**Required work:** Transcribe every record in full, keeping it exactly the same.

(Collected data entries)

-- ==== Sys2Proof/Laws/MovesWriteSite.lean ====
section
/-!
SUPPORT. Laws/MovesWriteSite.lean: which parts of the state each operation of Machine/WriteSite.lean moves.
-/
set_option Elab.async false
namespace Sys2Proof.Machine
set_option linter.all false

theorem State.salternWrite_moves (s : State) (a : Nat) (v : Word) :
    Moves [.regs, .weft, .sal] s (State.salternWrite s a v) := by
  unfold State.salternWrite
  repeat' first
    | with_reducible apply Moves.refl | ((with_reducible apply Within.of); exact rfl) | intro _
    | with_reducible apply Moves.step (State.salDemWrite_moves ..)
    | with_reducible apply Moves.step (State.salGo_moves ..) | with_reducible apply Moves.step (State.salRaise_moves ..)
    | with_reducible apply Moves.step (State.salClear_moves ..)
    | with_reducible apply Moves.step (State.salStateWrite_moves ..)
    | with_reducible apply Moves.step (State.salPut_moves ..) | with_reducible apply Moves.step (State.wrAccess_moves ..)
    | with_reducible apply Moves.ite | with_reducible apply Moves.foldl | with_reducible apply Moves.foldl_snd
    | with_reducible apply Moves.foldl_fst | ((with_reducible apply Moves.snd); assumption)
    | ((with_reducible apply Moves.fst); assumption) | split | dsimp only

theorem State.recCtrlWrite_moves (s : State) (v : Word) :
    Moves [.regs, .ladder, .weft, .grid] s (State.recCtrlWrite s v) := by
  unfold State.recCtrlWrite
  repeat' first
    | with_reducible apply Moves.refl | ((with_reducible apply Within.of); exact rfl) | intro _
    | with_reducible apply Moves.step (State.wrAccess_moves ..) | with_reducible apply Moves.step (State.recArm_moves ..)
    | with_reducible apply Moves.step (State.recTrigger_moves ..) | with_reducible apply Moves.ite
    | with_reducible apply Moves.foldl | with_reducible apply Moves.foldl_snd | with_reducible apply Moves.foldl_fst
    | ((with_reducible apply Moves.snd); assumption) | ((with_reducible apply Moves.fst); assumption) | split | dsimp only

theorem State.gridWrite_moves (s : State) (a : Nat) (v : Word) :
    Moves [.regs, .ladder, .weft, .sal, .grid] s (State.gridWrite s a v) := by
  unfold State.gridWrite
  repeat' first
    | with_reducible apply Moves.refl | ((with_reducible apply Within.of); exact rfl) | intro _
    | with_reducible apply Moves.step (State.gridDegraded_moves ..)
    | with_reducible apply Moves.step (State.grdCtrlWrite_moves ..)
    | with_reducible apply Moves.step (State.setFlag_moves ..)
    | with_reducible apply Moves.step (State.recCtrlWrite_moves ..)
    | with_reducible apply Moves.step (State.wrAccess_moves ..)
    | with_reducible apply Moves.step (State.gridLineSync_moves ..) | with_reducible apply Moves.ite
    | with_reducible apply Moves.foldl | with_reducible apply Moves.foldl_snd | with_reducible apply Moves.foldl_fst
    | ((with_reducible apply Moves.snd); assumption) | ((with_reducible apply Moves.fst); assumption) | split | dsimp only

end Sys2Proof.Machine
end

**Task result:**
-- ==== Sys2Proof/Laws/MovesWriteSite.lean ====
section
/-!
SUPPORT. Laws/MovesWriteSite.lean: which parts of the state each operation of Machine/WriteSite.lean moves.
-/
set_option Elab.async false
namespace Sys2Proof.Machine
set_option linter.all false

theorem State.salternWrite_moves (s : State) (a : Nat) (v : Word) :
    Moves [.regs, .weft, .sal] s (State.salternWrite s a v) := by
  unfold State.salternWrite
  repeat' first
    | with_reducible apply Moves.refl | ((with_reducible apply Within.of); exact rfl) | intro _
    | with_reducible apply Moves.step (State.salDemWrite_moves ..)
    | with_reducible apply Moves.step (State.salGo_moves ..) | with_reducible apply Moves.step (State.salRaise_moves ..)
    | with_reducible apply Moves.step (State.salClear_moves ..)
    | with_reducible apply Moves.step (State.salStateWrite_moves ..)
    | with_reducible apply Moves.step (State.salPut_moves ..) | with_reducible apply Moves.step (State.wrAccess_moves ..)
    | with_reducible apply Moves.ite | with_reducible apply Moves.foldl | with_reducible apply Moves.foldl_snd
    | with_reducible apply Moves.foldl_fst | ((with_reducible apply Moves.snd); assumption)
    | ((with_reducible apply Moves.fst); assumption) | split | dsimp only

theorem State.recCtrlWrite_moves (s : State) (v : Word) :
    Moves [.regs, .ladder, .weft, .grid] s (State.recCtrlWrite s v) := by
  unfold State.recCtrlWrite
  repeat' first
    | with_reducible apply Moves.refl | ((with_reducible apply Within.of); exact rfl) | intro _
    | with_reducible apply Moves.step (State.wrAccess_moves ..) | with_reducible apply Moves.step (State.recArm_moves ..)
    | with_reducible apply Moves.step (State.recTrigger_moves ..) | with_reducible apply Moves.ite
    | with_reducible apply Moves.foldl | with_reducible apply Moves.foldl_snd | with_reducible apply Moves.foldl_fst
    | ((with_reducible apply Moves.snd); assumption) | ((with_reducible apply Moves.fst); assumption) | split | dsimp only

theorem State.gridWrite_moves (s : State) (a : Nat) (v : Word) :
    Moves [.regs, .ladder, .weft, .sal, .grid] s (State.gridWrite s a v) := by
  unfold State.gridWrite
  repeat' first
    | with_reducible apply Moves.refl | ((with_reducible apply Within.of); exact rfl) | intro _
    | with_reducible apply Moves.step (State.gridDegraded_moves ..)
    | with_reducible apply Moves.step (State.grdCtrlWrite_moves ..)
    | with_reducible apply Moves.step (State.setFlag_moves ..)
    | with_reducible apply Moves.step (State.recCtrlWrite_moves ..)
    | with_reducible apply Moves.step (State.wrAccess_moves ..)
    | with_reducible apply Moves.step (State.gridLineSync_moves ..) | with_reducible apply Moves.ite
    | with_reducible apply Moves.foldl | with_reducible apply Moves.foldl_snd | with_reducible apply Moves.foldl_fst
    | ((with_reducible apply Moves.snd); assumption) | ((with_reducible apply Moves.fst); assumption) | split | dsimp only

end Sys2Proof.Machine
end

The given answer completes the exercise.